Models exhibiting enhanced self-evaluation expressiveness consistently demonstrate diminished calibration fidelity. The better a model is at discriminating correct from incorrect, the worse its confidence scores reflect reality.

Models like s1.1-7B and Qwen2.5-7B-Instruct achieve high PVC-VUS scores — strong discriminative self-assessment — but their confidence is poorly calibrated. Conversely, JiuZhang3.0-7B shows superior calibration (lowest ECE, smallest PVC-VUS gap) but lower discriminative power. No model excels at both simultaneously.

High PVC, Poor Calibration (s1.1-7B, Qwen2.5-Instruct)

"I can tell which answer is better, but my confidence is unreliable"

Balanced (most models)

"Moderate discrimination, moderate calibration"

Better Calibration, Lower PVC (JiuZhang3.0-7B)

"My confidence is honest, but my discrimination is limited"

The expressiveness-calibration spectrum across eleven 7-8B models

Key Insight

This tradeoff is not an artifact of specific architectures or training methods. It persists across different model families (Qwen, Llama, DeepSeek, Mistral), different training paradigms (SFT, DPO, GRPO, distillation, RL), and different cognitive domains (math, factual, commonsense). It suggests a persistent constraint that current probabilistic reasoning systems have not yet overcome.

Domain-Specific Self-Evaluation

The tradeoff is not uniform across domains. Some models show stronger self-evaluation on mathematical reasoning while others excel on factual or commonsense tasks. This suggests that self-evaluation capability is not a single axis — it is domain-dependent, shaped by training data, fine-tuning objectives, and the cognitive structure of the task.

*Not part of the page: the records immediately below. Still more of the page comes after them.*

-- ==== Sys2Proof/Tests/Witness0.lean ====
section
/-! SUPPORT. For each statement with hypotheses, a concrete state and operands that meet all of them
together, at a boundary value for each clause. -/

namespace Sys2Proof.Tests

open Sys2Proof Sys2Proof.Machine Sys2Proof.Builder

/-- The words of the tests: one instruction each, and an illegal word. -/
theorem cpu_legal : (cpu 0x30000006 9 5).Inv where
  config := by decide
  cursor := by decide
  tapeWf := by decide
  tapeRange := by decide
  romWf := by decide
  romRange := by decide
  progLen := by decide
  cause := by decide
  faultIp := by decide
  noFaultIp := by decide
  doneIp := by decide
  faultInProgram := by decide
  outData := by decide
  atReset := fun h => absurd h (by decide)

theorem witness_DecodeReadsBackEveryEncoding : (Instr.left (2 ^ 28 - 1)).wellFormed = true ∧
    (Instr.dec 255).wellFormed = true := by decide

theorem witness_EncodeRebuildsEveryDecodedWord : decode 0x9FFFFFFF#32 = .instr (.jmpb 268435455) := by
  decide

theorem witness_IllegalWordsAreExactlyThose : (cpu 0x50000001 9 5).fetches ∧
    (cpu 0x50000001 9 5).progLen.toNat ≤ (cpu 0x50000001 9 5).cfg.romDepth ∧
    decode (Rom.read (cpu 0x50000001 9 5).rom (cpu 0x50000001 9 5).ip.toNat) = .illegal .operandField := by
  decide

theorem witness_ImageBytesAreLittleEndian : 1 < [0x10000004#32, 0x70000000#32].length ∧ 3 < 4 := by decide

theorem witness_CellAluWrapsModulo256 : 255 < 256 ∧ 1 ≤ 255 ∧
    ∃ t, exec (.inc 255) (cpu 0x100000FF 9 5) = .next t := ⟨by decide, by decide, _, rfl⟩

/-- For INC and DEC: the largest delta, at the last cell; and a word that is no INC and one that is no DEC. -/
theorem witness_IncAddsToCurrentCell : 255 < 256 ∧
    (cpu 0x100000FF 9 7).cursor.toNat < (cpu 0x100000FF 9 7).cfg.tapeLen ∧
    (0x10000100#32).extractLsb' 28 4 = 1#4 ∧ (0x10000100#32).extractLsb' 8 20 ≠ 0 := by decide

theorem witness_DecSubtractsFromCurrentCell : 255 < 256 ∧
    (cpu 0x200000FF 9 7).cursor.toNat < (cpu 0x200000FF 9 7).cfg.tapeLen ∧
    (0x2FFFFF01#32).extractLsb' 28 4 = 2#4 ∧ (0x2FFFFF01#32).extractLsb' 8 20 ≠ 0 := by decide

theorem witness_ZeroClearsCurrentCell :
    (cpu 0x50000000 9 7).cursor.toNat < (cpu 0x50000000 9 7).cfg.tapeLen ∧
    (0x50000001#32).extractLsb' 28 4 = 5#4 := by decide

/-- A machine with the loop of `[-]` at indices 3 to 5. -/
def loopCpu (v : Byte) : State :=
  { cpu 0x80000006 v 5 with
    rom := [(3, 0x80000006), (4, 0x20000001), (5, 0x90000003)], progLen := 6 }

theorem witness_ZeroEqualsTheLoopItReplaces : (loopCpu 2).rst = false ∧ (loopCpu 2).status = .run ∧
    (loopCpu 2).schedule = [] ∧ (loopCpu 2).cursor.toNat < (loopCpu 2).cfg.tapeLen ∧
    (loopCpu 2).progLen.toNat ≤ (loopCpu 2).cfg.romDepth ∧ (loopCpu 2).ip.toNat = 3 ∧
    3 + 3 ≤ (loopCpu 2).progLen.toNat ∧
    decode (Rom.read (loopCpu 2).rom 3) = .instr (.jmpf (3 + 3)) ∧
    decode (Rom.read (loopCpu 2).rom (3 + 1)) = .instr (.dec 1) ∧
    decode (Rom.read (loopCpu 2).rom (3 + 2)) = .instr (.jmpb 3) := by decide

/-- The two cases of the loop's cost (R294): a cell of 2 takes 6 steps, a cell of 0 takes one. -/
theorem test_zero_loop :
    (after (Host.Core.run core 6 (loopCpu 2))).map (fun t => (tapeRead t, t.ip)) = some (0, 6) ∧
    (after (Host.Core.run core 1 (loopCpu 0))).map (fun t => (tapeRead t, t.ip)) = some (0, 6) := by
  decide

theorem witness_CountedDeltasAddUp : 200 < 256 ∧ 255 < 256 ∧
    (cpu 0x100000C8 9 7).cursor.toNat < (cpu 0x100000C8 9 7).cfg.tapeLen := by decide

/-- In bounds exactly to 0; out of bounds by one. -/
theorem witness_LeftMovesOrFaults : 2 ^ 28 - 1 < 2 ^ 28 ∧ (0x3FFFFFFF#32).extractLsb' 28 4 = 3#4 ∧
    5 ≤ (cpu 0x30000005 9 5).cursor.toNat ∧ (cpu 0x30000006 9 5).cursor.toNat < 6 := by decide

/-- In bounds exactly to the last cell; out of bounds by one. -/
theorem witness_RightMovesOrFaults : 2 ^ 28 - 1 < 2 ^ 28 ∧ (0x40000003#32).extractLsb' 28 4 = 4#4 ∧
    (cpu 0x40000002 9 5).cfg.valid ∧
    (cpu 0x40000002 9 5).cursor.toNat + 2 ≤ (cpu 0x40000002 9 5).cfg.tapeLen - 1 ∧
    (cpu 0x40000003 9 5).cfg.tapeLen - 1 < (cpu 0x40000003 9 5).cursor.toNat + 3 := by decide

Mathematical reasoning, with its clear logical structure, often allows models to evaluate solution quality through internal consistency checks. Factual and commonsense reasoning, where correctness depends on world knowledge rather than logical derivation, presents a different self-evaluation challenge.

Why This Matters

For autonomous AI systems — those that must operate without constant human oversight — self-evaluation is not optional. A system that can solve problems but cannot assess when it might be wrong is difficult to trust in high-stakes settings.

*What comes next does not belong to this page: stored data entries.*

-- ==== Sys2Proof/Laws/Assembler.lean ====
section
/-! SUPPORT. What the reader of assembler text answers on each part of a line. -/

namespace Sys2Proof.Laws

open Sys2Proof.Machine

/-- White space before a character that is none is dropped, and nothing else. -/
theorem dropWhile_blank (b : List Char) (c : Char) (cs : List Char) (hb : ∀ x ∈ b, asmBlank x = true)
    (hc : asmBlank c = false) : (b ++ c :: cs).dropWhile asmBlank = c :: cs := by
  induction b with
  | nil => simp [hc]
  | cons x xs ih => simp [hb x (by simp), ih fun y hy => hb y (by simp [hy])]

/-- A word ends where white space or a comment starts. -/
theorem takeWhile_word (w t : List Char) (hw : ∀ x ∈ w, asmEndsWord x = false)
    (ht : ∀ x ∈ t.head?, asmEndsWord x = true) : (w ++ t).takeWhile (fun c => !asmEndsWord c) = w := by
  induction w with
  | nil => cases t with
    | nil => rfl
    | cons x xs => simp [ht x (by simp)]
  | cons x xs ih => simpa [hw x (by simp)] using ih fun y hy => hw y (by simp [hy])

/-- What stands after a word. -/
theorem dropWhile_word (w t : List Char) (hw : ∀ x ∈ w, asmEndsWord x = false)
    (ht : ∀ x ∈ t.head?, asmEndsWord x = true) : (w ++ t).dropWhile (fun c => !asmEndsWord c) = t := by
  induction w with
  | nil => cases t with
    | nil => rfl
    | cons x xs => simp [ht x (by simp)]
  | cons x xs ih => simpa [hw x (by simp)] using ih fun y hy => hw y (by simp [hy])

/-- White space alone is the end of a line. -/
theorem asmAtEnd_blank (b : List Char) (hb : ∀ x ∈ b, asmBlank x = true) : asmAtEnd b = true := by
  have : b.dropWhile asmBlank = [] := List.dropWhile_eq_nil_iff.mpr hb
  simp [asmAtEnd, this]

/-- A comment after white space is the end of a line (R47). -/
theorem asmAtEnd_comment (b k : List Char) (hb : ∀ x ∈ b, asmBlank x = true) : asmAtEnd (b ++ ';' :: k) = true := by
  simp [asmAtEnd, dropWhile_blank b ';' k hb (by decide)]

/-- The end of a line ends a word too. -/
theorem head_of_asmAtEnd (t : List Char) (h : asmAtEnd t = true) : ∀ x ∈ t.head?, asmEndsWord x = true := by
  cases t with
  | nil => simp
  | cons x xs =>
    intro y hy
    obtain rfl : x = y := by simpa using hy
    cases hx : asmBlank x with
    | true => simp [asmEndsWord, hx]
    | false => simp [asmAtEnd, hx] at h; simp [asmEndsWord, h]

/-- A line whose text is at its end holds no request. -/
theorem asmLine_of_asmAtEnd (x : Byte) (y : CodePoint) (t : List Char) (h : asmAtEnd t = true) :
    asmLine x y t = .ok none := by
  have : asmAtEnd (t.dropWhile asmBlank) = true := by
    simpa [asmAtEnd, List.dropWhile_idempotent asmBlank t] using h
  simp [asmLine, this]

/-- A line with a word and an operand is read by the mnemonic that the word spells. -/
theorem asmLine_of_word (x : Byte) (y : CodePoint) (lead word gap : List Char) (c : Char) (cs : List Char)
    (hl : ∀ z ∈ lead, asmBlank z = true) (hw : ∀ z ∈ word, asmEndsWord z = false) (hn : word ≠ [])
    (hg : ∀ z ∈ gap, asmBlank z = true) (hgn : gap ≠ []) (hc : asmBlank c = false) :
    asmLine x y (lead ++ (word ++ (gap ++ c :: cs))) =
      match asmOp word with
      | none => .error .unknownMnemonic
      | some op =>
        if op.getLsbD 1 then
          match asmCodePointOperand (c :: cs) with
          | .error e => .error e
          | .ok (n, rest) => if asmAtEnd rest then .ok (some ⟨op, x, n⟩) else .error .trailingText
        else
          match asmCharOperand (c :: cs) with
          | .error e => .error e
          | .ok (d, rest) => if asmAtEnd rest then .ok (some ⟨op, d, y⟩) else .error .trailingText := by
  obtain ⟨w, ws, rfl⟩ := List.exists_cons_of_ne_nil hn
  obtain ⟨g, gs, rfl⟩ := List.exists_cons_of_ne_nil hgn
  have hwb : asmBlank w = false ∧ (w == ';') = false := by
    simpa [asmEndsWord] using hw w (by simp)
  have e1 : (lead ++ (w :: ws ++ (g :: gs ++ c :: cs))).dropWhile asmBlank = w :: ws ++ (g :: gs ++ c :: cs) :=
    dropWhile_blank lead w _ hl hwb.1
  have e2 : asmAtEnd (w :: ws ++ (g :: gs ++ c :: cs)) = false := by
    simp only [asmAtEnd, List.cons_append, List.dropWhile_cons, hwb.1, hwb.2, Bool.false_eq_true, if_false]
  have hg' : ∀ z ∈ (g :: gs ++ c :: cs).head?, asmEndsWord z = true := by
    intro z hz
    obtain rfl : g = z := by simpa using hz
    simp [asmEndsWord, hg g (by simp)]
  simp only [asmLine, e1, e2, takeWhile_word _ _ hw hg', dropWhile_word _ _ hw hg', dropWhile_blank _ _ _ hg hc,
    Bool.false_eq_true, if_false] <;> rfl

/-- A word that spells a mnemonic holds no white space and no comment, and it is not empty. -/
theorem asmOp_word (word : List Char) (op : BitVec 2) (h : (word.map Char.toLower, op) ∈ asmMnemonics) :
    asmOp word = some op ∧ (∀ z ∈ word, asmEndsWord z = false) ∧ word ≠ [] := by
  have key : ∀ e ∈ asmMnemonics, asmMnemonics.lookup e.1 = some e.2 ∧ e.1 ≠ [] ∧
      ∀ z ∈ e.1, z ≠ ' ' ∧ z ≠ '\t' ∧ z ≠ ';' := by simp [asmMnemonics, List.lookup]
  obtain ⟨k1, k2, k3⟩ := key _ h
  refine ⟨k1, fun z hz => ?_, fun e => k2 (by simp [e])⟩
  have hz' := k3 z.toLower (List.mem_map_of_mem hz)
  have n1 : z ≠ ' ' := by rintro rfl; exact hz'.1 (by decide)
  have n2 : z ≠ '\t' := by rintro rfl; exact hz'.2.1 (by decide)
  have n3 : z ≠ ';' := by rintro rfl; exact hz'.2.2 (by decide)
  simp [asmEndsWord, asmBlank, n1, n2, n3]

/-- A text of digits has the number that its digits add up to. -/
theorem asmDigits_map {α : Type} (radix : Nat) (f : α → Char) (v : α → Nat)
    (h : ∀ a, asmDigit radix (f a) = some (v a)) (acc : Nat) (ds : List α) :
    asmDigits radix acc (ds.map f) = some ((ds.map v).foldl (fun n d => n * radix + d) acc) := by
  induction ds generalizing acc with
  | nil => rfl
  | cons d ds ih => simp [asmDigits, h, ih]

/-- Every ASCII character but the apostrophe and the backslash stands for itself between single quotes (R47). -/
theorem asmCharOperand_literal (c : Char) (rest : List Char) (h : c.toNat < 128) (h1 : c ≠ '\'') (h2 : c ≠ '\\') :
    asmCharOperand ('\'' :: c :: '\'' :: rest) = .ok (BitVec.ofNat 8 c.toNat, rest) := by
  have : asmCharLiteral ('\'' :: c :: '\'' :: rest) = some (BitVec.ofNat 8 c.toNat, rest) := by
    unfold asmCharLiteral; split <;> simp_all
  simp [asmCharOperand, this]

/-- The apostrophe and the backslash stand after a backslash (R47; log entry 20). -/
theorem asmCharOperand_escape (c : Char) (rest : List Char) (h : c = '\'' ∨ c = '\\') :
    asmCharOperand ('\'' :: '\\' :: c :: '\'' :: rest) = .ok (BitVec.ofNat 8 c.toNat, rest) := by
  simp [asmCharOperand, asmCharLiteral, h]

/-- A number as a character operand: taken below 256, too wide from there on. -/
theorem asmCharOperand_number (word tail : List Char) (n : Nat) (hw : ∀ z ∈ word, asmEndsWord z = false)
    (hq : word.head? ≠ some '\'') (hne : word ≠ []) (ht : asmAtEnd tail = true) (hn : asmNat word = some n) :
    asmCharOperand (word ++ tail) =
      if n < 256 then .ok (BitVec.ofNat 8 n, tail) else .error .operandTooWide := by
  obtain ⟨w, ws, rfl⟩ := List.exists_cons_of_ne_nil hne
  have hq' : w ≠ '\'' := by simpa using hq
  have e1 := takeWhile_word _ _ hw (head_of_asmAtEnd _ ht)
  have e2 := dropWhile_word _ _ hw (head_of_asmAtEnd _ ht)
  unfold asmCharOperand
  split
  · next h => exact absurd (by simpa using h) hq'
  · simp only [e1, e2, hn]

/-- A number as a code point: taken below 2 to the power `CP_WIDTH`, too wide from there on (R47). -/
theorem asmCodePointOperand_number (word tail : List Char) (n : Nat) (hw : ∀ z ∈ word, asmEndsWord z = false)
    (hm : word.head? ≠ some '-') (ht : asmAtEnd tail = true) (hn : asmNat word = some n) :
    asmCodePointOperand (word ++ tail) =
      if n < 2 ^ Config.cpWidth then .ok (BitVec.ofNat _ n, tail) else .error .operandTooWide := by
  have e1 := takeWhile_word _ _ hw (head_of_asmAtEnd _ ht)
  have e2 := dropWhile_word _ _ hw (head_of_asmAtEnd _ ht)
  unfold asmCodePointOperand
  simp only [e1, e2]
  split
  · exact absurd rfl hm
  · simp only [hn]

/-- A negative decimal as a code point: its two's-complement pattern (R47) down to minus 2 to the power
`CP_WIDTH` - 1 (log entry 20), too wide beyond. -/
theorem asmCodePointOperand_negative (ds tail : List Char) (n : Nat) (hw : ∀ z ∈ ds, asmEndsWord z = false)
    (hne : ds ≠ []) (ht : asmAtEnd tail = true) (hn : asmDigits 10 0 ds = some n) :
    asmCodePointOperand ('-' :: ds ++ tail) =
      if n ≤ 2 ^ (Config.cpWidth - 1) then .ok (-(BitVec.ofNat _ n), tail) else .error .operandTooWide := by
  have hw' : ∀ z ∈ '-' :: ds, asmEndsWord z = false := by
    simpa [show asmEndsWord '-' = false by decide] using hw
  have e1 := takeWhile_word _ _ hw' (head_of_asmAtEnd _ ht)
  have e2 := dropWhile_word _ _ hw' (head_of_asmAtEnd _ ht)
  obtain ⟨d, ds, rfl⟩ := List.exists_cons_of_ne_nil hne
  unfold asmCodePointOperand
  simp only [e1, e2, hn]

end Sys2Proof.Laws
end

The PVC/C-PVC framework adds a capacity-based lens for measuring and comparing this capability across models. And the expressiveness-calibration tension it reveals poses a concrete challenge: we need models that are both discriminative and well-calibrated in their self-assessment. Current 7-8B models have not solved this. Whether scaling, better training objectives, or different architectures can ease the tension remains an open question — and one of the most important for building AI systems we can actually trust.